Belgium may be small, but it is hard not to notice the huge differences in culture, architecture and quality of life between its cities, or quarters for bigger cities like Brussels and Antwerp.

The consumer-protection magazine Test-Achats/Test-Ankoop regularly rates various factors related to quality of life. Here is a summary of a few parameters.

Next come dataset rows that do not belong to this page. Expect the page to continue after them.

-- ==== Sys2Proof/Machine/VFloat.lean ====
section
/-! DEFINITION. Floating-point vector operations, conversions and reductions (R183 to R195, R437 to R442, R449). -/

namespace Sys2Proof.Machine

/-- The format of an element. -/
def FFmt.fmt : FFmt → Fmt
  | .bf16 => .bf16
  | .f32 => .f32
  | .f64 => .f64

/-- Elements of a format in a vector. -/
def FFmt.elems (y : FFmt) (v : VWord) : List Nat := vecElems (FFmt.fmt y).width (512 / (FFmt.fmt y).width) v

/-- The mask a form selects: m0 or m1 (R437). -/
def fpMask (c : Ctx) (k : Bool) : Word := if k then getM c 1 else getM c 0

/-- Results with their flags, where the mask is 1; an inactive element takes the value given for it and raises no flag
(R433, R438). -/
def fpVec (w : Nat) (m : Word) (rs : List (Nat × FlagSet)) (idle : Nat → Nat) : VWord × FlagSet :=
  (vecPack w (rs.mapIdx fun i r => if bitOf m i then r.1 else idle i),
   FlagSet.union (rs.mapIdx fun i r => if bitOf m i then r.2 else FlagSet.none))

/-- Write a vector and raise flags. -/
def finishFp (s : State) (d : Reg) (r : VWord × FlagSet) : Out :=
  .next (retire s { s.cur with ctx := raiseFlags (setV s.cur.ctx d r.1) r.2 })

/-- A floating-point operation of two sources (R438, R441). -/
def fpOp2 (s : State) (y : FFmt) (k : Bool) (d a b : Reg) (f : Fmt → Nat → Nat → Nat × FlagSet) : Out :=
  gate s ⟨false, [], [], [a, b], [d]⟩ <|
    let rs := (FFmt.elems y (getV s.cur.ctx a)).zipWith (f (FFmt.fmt y)) (FFmt.elems y (getV s.cur.ctx b))
    finishFp s d (fpVec (FFmt.fmt y).width (fpMask s.cur.ctx k) rs fun _ => 0)

/-- `vfadd`. -/
def execVfadd (y : FFmt) (z u k : Bool) (d a b : Reg) (s : State) : Out := fpOp2 s y k d a b fun f x w => fpAdd f z u x w
/-- `vfsub`. -/
def execVfsub (y : FFmt) (z u k : Bool) (d a b : Reg) (s : State) : Out := fpOp2 s y k d a b fun f x w => fpSub f z u x w
/-- `vfmul`. -/
def execVfmul (y : FFmt) (z u k : Bool) (d a b : Reg) (s : State) : Out := fpOp2 s y k d a b fun f x w => fpMul f z u x w
/-- `vfmin`. -/
def execVfmin (y : FFmt) (z u k : Bool) (d a b : Reg) (s : State) : Out :=
  fpOp2 s y k d a b fun f x w => fpMinMax f true z u x w
/-- `vfmax`. -/
def execVfmax (y : FFmt) (z u k : Bool) (d a b : Reg) (s : State) : Out :=
  fpOp2 s y k d a b fun f x w => fpMinMax f false z u x w
/-- `vfdiv`. -/
def execVfdiv (y : FFmt) (z u k : Bool) (d a b : Reg) (s : State) : Out := fpOp2 s y k d a b fun f x w => fpDiv f z u x w

/-- `vfsqrt` (R441). -/
def execVfsqrt (y : FFmt) (z u k : Bool) (d a : Reg) (s : State) : Out :=
  gate s ⟨false, [], [], [a], [d]⟩ <|
    let rs := (FFmt.elems y (getV s.cur.ctx a)).map (fpSqrt (FFmt.fmt y) z u)
    finishFp s d (fpVec (FFmt.fmt y).width (fpMask s.cur.ctx k) rs fun _ => 0)

/-- `vfma`: vd + vs1 × vs2; an inactive element keeps its addend (R442). -/
def execVfma (y : FFmt) (z u k : Bool) (d a b : Reg) (s : State) : Out :=
  gate s ⟨false, [], [], [d, a, b], [d]⟩ <|
    let cs := FFmt.elems y (getV s.cur.ctx d)
    let ps := (FFmt.elems y (getV s.cur.ctx a)).zipWith (fun x w => (x, w)) (FFmt.elems y (getV s.cur.ctx b))
    let rs := cs.zipWith (fun c (p : Nat × Nat) => fpFma (FFmt.fmt y) z u c p.1 p.2) ps
    finishFp s d (fpVec (FFmt.fmt y).width (fpMask s.cur.ctx k) rs fun i => cs.getD i 0)

/-- `vfcmp`: the f bit is ignored (R439). -/
def execVfcmp (c : FCmpOp) (y : FFmt) (z _u k : Bool) (m a b : Reg) (s : State) : Out :=
  gate s ⟨false, [], [], [a, b], []⟩ <|
    let rs := (FFmt.elems y (getV s.cur.ctx a)).zipWith (fpCmp (FFmt.fmt y) c z) (FFmt.elems y (getV s.cur.ctx b))
    let w := fpMask s.cur.ctx k
    let bits := maskOf (rs.mapIdx fun i r => bitOf w i && r.1)
    let fl := FlagSet.union (rs.mapIdx fun i r => if bitOf w i then r.2 else FlagSet.none)
    .next (retire s { s.cur with ctx := raiseFlags (setM s.cur.ctx m bits) fl })

/-! ### Conversions (R191, R192, R440) -/

/-- Results of width `w` in the low lanes, zeros above, with their flags. -/
def cvtLanes (w : Nat) (rs : List (Nat × FlagSet)) : VWord × FlagSet :=
  (vecPack w (rs.map (·.1)), FlagSet.union (rs.map (·.2)))

/-- The element format of a block conversion code. -/
def blockFmt (c : Nat) : ElemFmt := if c < 20 then .e4m3 else if c < 24 then .e5m2 else .e2m1

/-- A block conversion: element codes from byte 0, the scale in byte 63 (Table 07.3). -/
def cvtBlock (c : Nat) (x y : VWord) : VWord × FlagSet :=
  let k := blockFmt c
  let (es, sc, fl) := blockConvert k (roundingOf c) (vecElems 32 16 x ++ vecElems 32 16 y)
  (BitVec.ofNat 512 (vecOf (if k = .e2m1 then 4 else 8) es + sc * 2 ^ 504), fl)

/-- `vfcvt` by code (Table 07.3). -/
def cvt (c : Nat) (x y : VWord) : VWord × FlagSet :=
  let r := roundingOf c
  if c < 4 then cvtLanes 16 ((vecElems 32 16 x).map (fpConvert .f32 .bf16 r))
  else if c < 8 then cvtLanes 32 ((vecElems 64 8 x).map (fpConvert .f64 .f32 r))
  else if c < 12 then cvtLanes 32 ((vecElems 32 16 x).map (fpToInt r))
  else if c < 16 then cvtLanes 32 ((vecElems 32 16 x).map (fpOfInt .f32 r))
  else if c < 28 then cvtBlock c x y
  else if c = 28 then cvtLanes 32 ((vecElems 16 16 x).map (fpConvert .bf16 .f32 .rne))
  else if c = 29 then cvtLanes 64 ((vecElems 32 8 x).map (fpConvert .f32 .f64 .rne))
  else cvtLanes 64 ((vecElems 32 8 x).map (fpOfInt .f64 .rne))

/-- The sources of `vfcvt`: two vectors for the block conversions (R209, R440). -/
def cvtSources (a : Reg) (c : BitVec 5) : List Reg :=
  if decide (16 ≤ c.toNat) && decide (c.toNat ≤ 27) then [a, regPlus a 1] else [a]

/-- `vfcvt` (R440). -/
def execVfcvt (d a : Reg) (c : BitVec 5) (s : State) : Out :=
  gate s ⟨false, [], [], cvtSources a c, [d]⟩ <|
    finishFp s d (cvt c.toNat (getV s.cur.ctx a) (getV s.cur.ctx (regPlus a 1)))

/-! ### Reductions in the fixed tree (R195, R449) -/

/-- One level of the tree: adjacent values are combined, flags gathered. -/
def redLevel (f : Nat → Nat → Nat × FlagSet) : List Nat → List Nat × FlagSet
  | x :: y :: xs =>
    let r := f x y
    let rest := redLevel f xs
    (r.1 :: rest.1, r.2 ||| rest.2)
  | xs => (xs, .none)

/-- `n` levels of the tree. -/
def redTree (f : Nat → Nat → Nat × FlagSet) : Nat → List Nat × FlagSet → List Nat × FlagSet
  | 0, r => r
  | n + 1, r =>
    let l := redLevel f r.1
    redTree f n (l.1, r.2 ||| l.2)

/-- A reduction of lanes to FP32 lane 0. -/
def fpReduce (s : State) (d a : Reg) (n : Nat) (lanes : VWord → List Nat) (f : Nat → Nat → Nat × FlagSet) : Out :=
  gate s ⟨false, [], [], [a], [d]⟩ <|
    let r := redTree f n (lanes (getV s.cur.ctx a), .none)
    finishFp s d (BitVec.ofNat 512 (r.1.headD 0), r.2)

/-- `vfred.add.f32`. -/
def execVfredAddF32 (d a : Reg) (s : State) : Out :=
  fpReduce s d a 4 (vecElems 32 16) fun x y => fpAdd .f32 false false x y
/-- `vfred.add.bf16`: 32 lanes, widened exactly. -/
def execVfredAddBf16 (d a : Reg) (s : State) : Out :=
  fpReduce s d a 5 (fun v => (vecElems 16 32 v).map (· * 2 ^ 16)) fun x y => fpAdd .f32 false false x y
/-- `vfred.max.f32`. -/
def execVfredMaxF32 (d a : Reg) (s : State) : Out :=
  fpReduce s d a 4 (vecElems 32 16) fun x y => fpMinMax .f32 false false false x y
/-- `vfred.min.f32`. -/
def execVfredMinF32 (d a : Reg) (s : State) : Out :=
  fpReduce s d a 4 (vecElems 32 16) fun x y => fpMinMax .f32 true false false x y

end Sys2Proof.Machine
end

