-- ==== Sys2Proof/Certificates/Slice0/Obligations.lean ====
section
/-! DEFINITION. The statements for the provers. -/

open Sys2Proof Sys2Proof.Machine

/-! ### Integer arithmetic of the general registers -/

/-- The register forms of OP and OP-32 (R339, R344, R394, R414, R417): where the registers are ready and the destination
finds room, each writes its result. Products are those of the operands extended to 128 bits; a shift is a product with, or a
floor quotient by, a power of two. -/
def registerArithmeticClaim : Prop :=
  ∀ (s : State) (d a b : Reg), Ready s [a, b] [d] → destRoom s.cur d = true →
    let x := arg1 s a
    let y := arg2 s a b
    let gives := fun (i : Instr) (v : Word) => exec i s = .next (wrote s (read2 s a b) d v)
    let low : Word → BitVec 32 := fun w => w.truncate 32
    gives (.add d a b) (x + y) ∧ gives (.sub d a b) (x - y) ∧
    gives (.addw d a b) ((low x + low y).signExtend 64) ∧ gives (.subw d a b) ((low x - low y).signExtend 64) ∧
    gives (.and d a b) (x &&& y) ∧ gives (.or d a b) (x ||| y) ∧ gives (.xor d a b) (x ^^^ y) ∧
    gives (.slt d a b) (if x.toInt < y.toInt then 1 else 0) ∧ gives (.sltu d a b) (if x.toNat < y.toNat then 1 else 0) ∧
    gives (.sll d a b) (BitVec.ofNat 64 (x.toNat * 2 ^ (y.toNat % 64))) ∧
    gives (.srl d a b) (BitVec.ofNat 64 (x.toNat / 2 ^ (y.toNat % 64))) ∧
    gives (.sra d a b) (BitVec.ofInt 64 (x.toInt / 2 ^ (y.toNat % 64))) ∧
    gives (.sllw d a b) ((BitVec.ofNat 32 ((low x).toNat * 2 ^ (y.toNat % 32))).signExtend 64) ∧
    gives (.srlw d a b) ((BitVec.ofNat 32 ((low x).toNat / 2 ^ (y.toNat % 32))).signExtend 64) ∧
    gives (.sraw d a b) ((BitVec.ofInt 32 ((low x).toInt / 2 ^ (y.toNat % 32))).signExtend 64) ∧
    gives (.mul d a b) (BitVec.ofNat 64 (x.toNat * y.toNat)) ∧
    gives (.mulh d a b) ((x.signExtend 128 * y.signExtend 128).extractLsb' 64 64) ∧
    gives (.mulhsu d a b) ((x.signExtend 128 * y.zeroExtend 128).extractLsb' 64 64) ∧
    gives (.mulhu d a b) ((x.zeroExtend 128 * y.zeroExtend 128).extractLsb' 64 64) ∧
    gives (.mulw d a b) ((low x * low y).signExtend 64)

/-- The division group (R356, R357): quotients round towards zero, remainders take the sign of the dividend; a zero divisor
gives all ones and the dividend, and the most negative dividend by −1 gives itself and 0. -/
def divisionClaim : Prop :=
  ∀ (s : State) (d a b : Reg), Ready s [a, b] [d] → destRoom s.cur d = true →
    let x := arg1 s a
    let y := arg2 s a b
    let p : BitVec 32 := x.truncate 32
    let q : BitVec 32 := y.truncate 32
    let gives := fun (i : Instr) (v : Word) => exec i s = .next (wrote s (read2 s a b) d v)
    gives (.div d a b) (if y.toInt = 0 then BitVec.ofInt 64 (-1) else BitVec.ofInt 64 (x.toInt.tdiv y.toInt)) ∧
    gives (.rem d a b) (if y.toInt = 0 then x else BitVec.ofInt 64 (x.toInt.tmod y.toInt)) ∧
    gives (.divu d a b) (if y.toNat = 0 then BitVec.ofNat 64 (2 ^ 64 - 1) else BitVec.ofNat 64 (x.toNat / y.toNat)) ∧
    gives (.remu d a b) (if y.toNat = 0 then x else BitVec.ofNat 64 (x.toNat % y.toNat)) ∧
    gives (.divw d a b)
      ((if q.toInt = 0 then BitVec.ofInt 32 (-1) else BitVec.ofInt 32 (p.toInt.tdiv q.toInt)).signExtend 64) ∧
    gives (.remw d a b) ((if q.toInt = 0 then p else BitVec.ofInt 32 (p.toInt.tmod q.toInt)).signExtend 64) ∧
    gives (.divuw d a b)
      ((if q.toNat = 0 then BitVec.ofNat 32 (2 ^ 32 - 1) else BitVec.ofNat 32 (p.toNat / q.toNat)).signExtend 64) ∧
    gives (.remuw d a b) ((if q.toNat = 0 then p else BitVec.ofNat 32 (p.toNat % q.toNat)).signExtend 64)

/-- The register forms of arithmetic and the division group together. -/
def Obligations.RegisterArithmetic : Prop := registerArithmeticClaim ∧ divisionClaim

*Education, health and employment*

=> Article

Overall rating : 8.1/10

*Top 3 cities :*

Leuven : 8.6
Bruges : 8.4
Kortrijk : 8.3

*Bottom 3 cities :*

Liege : 7.2
Brussels : 7
Charleroi : 6.8


*Safety*

=> Article

Analysis of 10 cities based on criminality statistics (high scores mean that the city is safer).

Arlon : 8.5
Leuven : 8.4
Hasselt : 8.4
Bruges : 8.3
Ghent : 8.1
Namur : 7.8
Antwerp : 7.7
Brussels : 7.4
Liege : 6.8
Charleroi : 6.4

*Cleanliness*

=> Article

This study rates 40 municipalities in Belgium. 3 categories (public areas, well-off neighbourhoods, poorer neighbourhoods) are scored from 1 to 5. I have selected only cities (not small towns or suburbs) for the classification below.

_Top 5_

1) Genk
2) Arlon
3) Bruges
4) Leuven
5) Marche-en-Famenne

The bottom of the list is made up of Charleroi, Liege and its industrial suburbs (Seraing and Herstal), and the immigrant neighbourhoods of Brussels (Anderlecht and Schaerbeek being at the very bottom of the list).



*Overall quality of life*

=> Article

Major study rating lodging, health, education, transports, urban landscape, employment, environment & pollution, criminality, shops & services, cultural activities, sports facilities, local administration & urban planning.

1) Hasselt : 72%
2) Leuven : 72%
3) Bruges : 72%
4) Genk : 67%
5) Ghent : 67%
6) Kortrijk : 66%
7) Marche-en-Famenne : 65%
8) Mechelen : 63%
9) Arlon : 63%
10) Braine-l'Alleud : 62%
11) Wavre : 61%
12) Namur : 60%
13) Antwerp : 60%
14) Aalst : 58%
15) Verviers : 57%
16) Brussels : 56%
17) Mons : 56%
18) Liege : 55%
19) Sambreville : 54%
20) Charleroi : 48%

The only city that has a score superior to 7/10 for every category is Hasselt. Note that Genk is the twin city of Hasselt and could be considered as a single entity.

This study omits Ottignies and Louvain-la-Neuve, which is the closest equivalent of Hasselt and Genk in Wallonia. The twin city would probably have ranked in the top 5, certainly above Ghent.

Charleroi by far is the worse rated, with scores under 5/10 for 5 categories (urban landscape, employment, environment & pollution, criminality, local administration & urban planning).

Walloon cities fare particularly bad when it comes to public transports (maximum score 6.1/10).

----------


## Miss Marple's nephew

Just give me a job in Dinant and I'll start packing my bags today! :Beer:

----------